--- Source data Enclosed Below ---

/-- FprEstimate: two states whose COUNTs differ. -/
theorem witness_FprEstimate : (machine fresh8 dead8).readyToRead (bankOf 0) fresh8 ∧
    (machine one8 dead8).readyToRead (bankOf 1) dead8 ∧ dead8.k = fresh8.k ∧ dead8.bitlen = fresh8.bitlen ∧
    fresh8.count ≤ dead8.count ∧ fresh8.count = 0 :=
  ⟨⟨idle_machine _ _, ⟨rfl, rfl, rfl, legal_bank8 _ _ _⟩, fun h => by cases h⟩,
    ⟨idle_machine _ _, ⟨rfl, rfl, rfl, legal_bank8 _ _ _⟩, fun h => by cases h⟩, by decide⟩

def hE : HashQuad := ⟨0x3F8, 7, 8, 0x10⟩
def hF : HashQuad := ⟨0xDEADBEEFCAFEBABE, 0x0BADF00D12345678, 0x9E3779B97F4A7C15, 0xC2B2AE3D27D4EB4F⟩

/-- TestReadsUntilClear: the first clear bit at the first probe, at the last one, and nowhere (95 section 2.3, hE). -/
theorem witness_TestReadsUntilClear :
    (machine fresh8 dead8).bank? 0 = some fresh8 ∧ fresh8.legal 16 ∧ Latch.start.hit = true ∧
    (0 < 3 ∧ fresh8.bit (probePosition hE 0) = false) ∧
    (2 < 3 ∧ (∀ i < 2, (bank 3 3 false [(2, 0x80), (7, 0x01)] 1).bit (probePosition hE i) = true) ∧
      (bank 3 3 false [(2, 0x80), (7, 0x01)] 1).bit (probePosition hE 2) = false) ∧
    (∀ i < 3, one8.bit (probePosition hE i) = true) :=
  ⟨rfl, legal_bank8 _ _ _, rfl, by decide, by decide, by decide⟩
/-- CommandsAreFinite. -/
theorem witness_CommandsAreFinite : Micro.admitStep ∉ addU16InFlight.todo ∧
    addU16InFlight.todo.getLast? = some (.respond .ok (.const 0)) := by decide
/-- RaceLosesABit: P4's two commands at their first SetBits, (7, 0) and (7, 6). -/
theorem witness_RaceLosesABit :
    racing.bank? 0 = some fresh8 ∧ fresh8.legal 16 ∧ fresh8.conc = false ∧ Memory.wf fresh8.storage ∧
    racing.busyWith 0 addU16InFlight ∧ racing.busyWith 1 addU32InFlight ∧
    (∃ rp, addU16InFlight.todo = .setRead 0 hE 0 :: .setWrite 0 hE 0 :: rp) ∧
    (∃ rq, addU32InFlight.todo = .setRead 0 hF 0 :: .setWrite 0 hF 0 :: rq) ∧
    slotOf fresh8.bitlen (probePosition hE 0) = slotOf fresh8.bitlen (probePosition hF 0) ∧
    offsetOf (probePosition hE 0) ≠ offsetOf (probePosition hF 0) ∧ fresh8.bit (probePosition hE 0) = false := by
  refine ⟨rfl, legal_bank8 _ _ _, rfl, by decide, ⟨_, rfl, rfl⟩, ⟨_, rfl, rfl⟩, ⟨addU16InFlight.todo.drop 2, ?_⟩,
    ⟨addU32InFlight.todo.drop 2, ?_⟩, ?_⟩ <;> decide

/-- A request waits at port 0, whose turn is next. -/
def offered (packet : List Byte) (agenda : List Move) : State :=
  { machine one8 dead8 with ports := [{ Port.idle with queue := [packet] }, Port.idle], agenda := agenda }
/-- A request waits at port 1 only, and the agenda is empty. -/
def offeredLast : State :=
  { machine one8 dead8 with ports := [Port.idle, { Port.idle with queue := [[0x12, 0, 0, 0]] }] }

/-- CommandIsItsMicroSteps and StepRunsDecoded's first clause, for a packet that decodes and one that does not. -/
theorem witness_StepRunsDecoded :
    ((offered [0x12, 0, 0, 0] [.command 0]).agenda = [.command 0] ∧
      (offered [0x12, 0, 0, 0] [.command 0]).port? 0 = some { Port.idle with queue := [[0x12, 0, 0, 0]] } ∧
      decode [0x12, 0, 0, 0] = .ok (.cap 0)) ∧
    ((offered [0x12, 0] [.command 0]).port? 0 = some { Port.idle with queue := [[0x12, 0]] } ∧
      decode [0x12, 0] = .error .length) := ⟨⟨rfl, rfl, rfl⟩, ⟨rfl, rfl⟩⟩
/-- StepRunsDecoded's second clause. -/
theorem witness_default_turn : offeredLast.agenda = [] ∧ 1 < offeredLast.ports.length ∧
    canMove offeredLast 1 = true ∧ ∀ q < 1, canMove offeredLast q = false := by decide
/-- FetchedWordRuns. -/
theorem witness_FetchedWordRuns : decodeTableWord 32 0x12 = some (.cap 0) ∧ 0 < State.reset.ports.length := by decide

/-! A contended machine: port 0 ends a RESET of the CONC = 1 bank f0 under its exclusive lock, and port 1's SIZE waits
for it. -/

def guarded8 : Bank :=
  { bank 3 3 true [] 0 with guard := { writer := some 0, readers := [], waiting := [1], configPending := false } }
def resetEnding : InFlight :=
  { request := encode (.reset 0), admitted := true, latch := Latch.start, todo := [.release 0, .respond .ok (.const 0)] }
def sizeWaiting : InFlight :=
  { request := encode (.size 0), admitted := true, latch := Latch.start
    todo := [.acquireShared 0, .readCount 0, .release 0, .respond .ok .count] }
def contended (agenda : List Move) : State :=
  { machine guarded8 dead8 with
    ports := [{ Port.idle with inFlight := some resetEnding }, { Port.idle with inFlight := some sizeWaiting }]
    agenda := agenda }

theorem busy_contended {agenda : List Move} {p : Nat} {c : InFlight} (h : (contended agenda).busyWith p c) :
    (p = 0 ∧ c = resetEnding) ∨ (p = 1 ∧ c = sizeWaiting) := by
  obtain ⟨port, hp, hc⟩ := h
  match p with
  | 0 => cases hp; cases hc; exact .inl ⟨rfl, rfl⟩
  | 1 => cases hp; cases hc; exact .inr ⟨rfl, rfl⟩
  | p + 2 => simp [contended, State.port?] at hp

--- End of Enclosed Source data ---

§ What is required
Please output the exact lines of the records above, beginning with the first and stopping after the line that holds "(machine fresh8 dead8).bank?", and nothing else.

§ Exercise solution
/-- FprEstimate: two states whose COUNTs differ. -/
theorem witness_FprEstimate : (machine fresh8 dead8).readyToRead (bankOf 0) fresh8 ∧
    (machine one8 dead8).readyToRead (bankOf 1) dead8 ∧ dead8.k = fresh8.k ∧ dead8.bitlen = fresh8.bitlen ∧
    fresh8.count ≤ dead8.count ∧ fresh8.count = 0 :=
  ⟨⟨idle_machine _ _, ⟨rfl, rfl, rfl, legal_bank8 _ _ _⟩, fun h => by cases h⟩,
    ⟨idle_machine _ _, ⟨rfl, rfl, rfl, legal_bank8 _ _ _⟩, fun h => by cases h⟩, by decide⟩

def hE : HashQuad := ⟨0x3F8, 7, 8, 0x10⟩
def hF : HashQuad := ⟨0xDEADBEEFCAFEBABE, 0x0BADF00D12345678, 0x9E3779B97F4A7C15, 0xC2B2AE3D27D4EB4F⟩

/-- TestReadsUntilClear: the first clear bit at the first probe, at the last one, and nowhere (95 section 2.3, hE). -/
theorem witness_TestReadsUntilClear :
    (machine fresh8 dead8).bank? 0 = some fresh8 ∧ fresh8.legal 16 ∧ Latch.start.hit = true ∧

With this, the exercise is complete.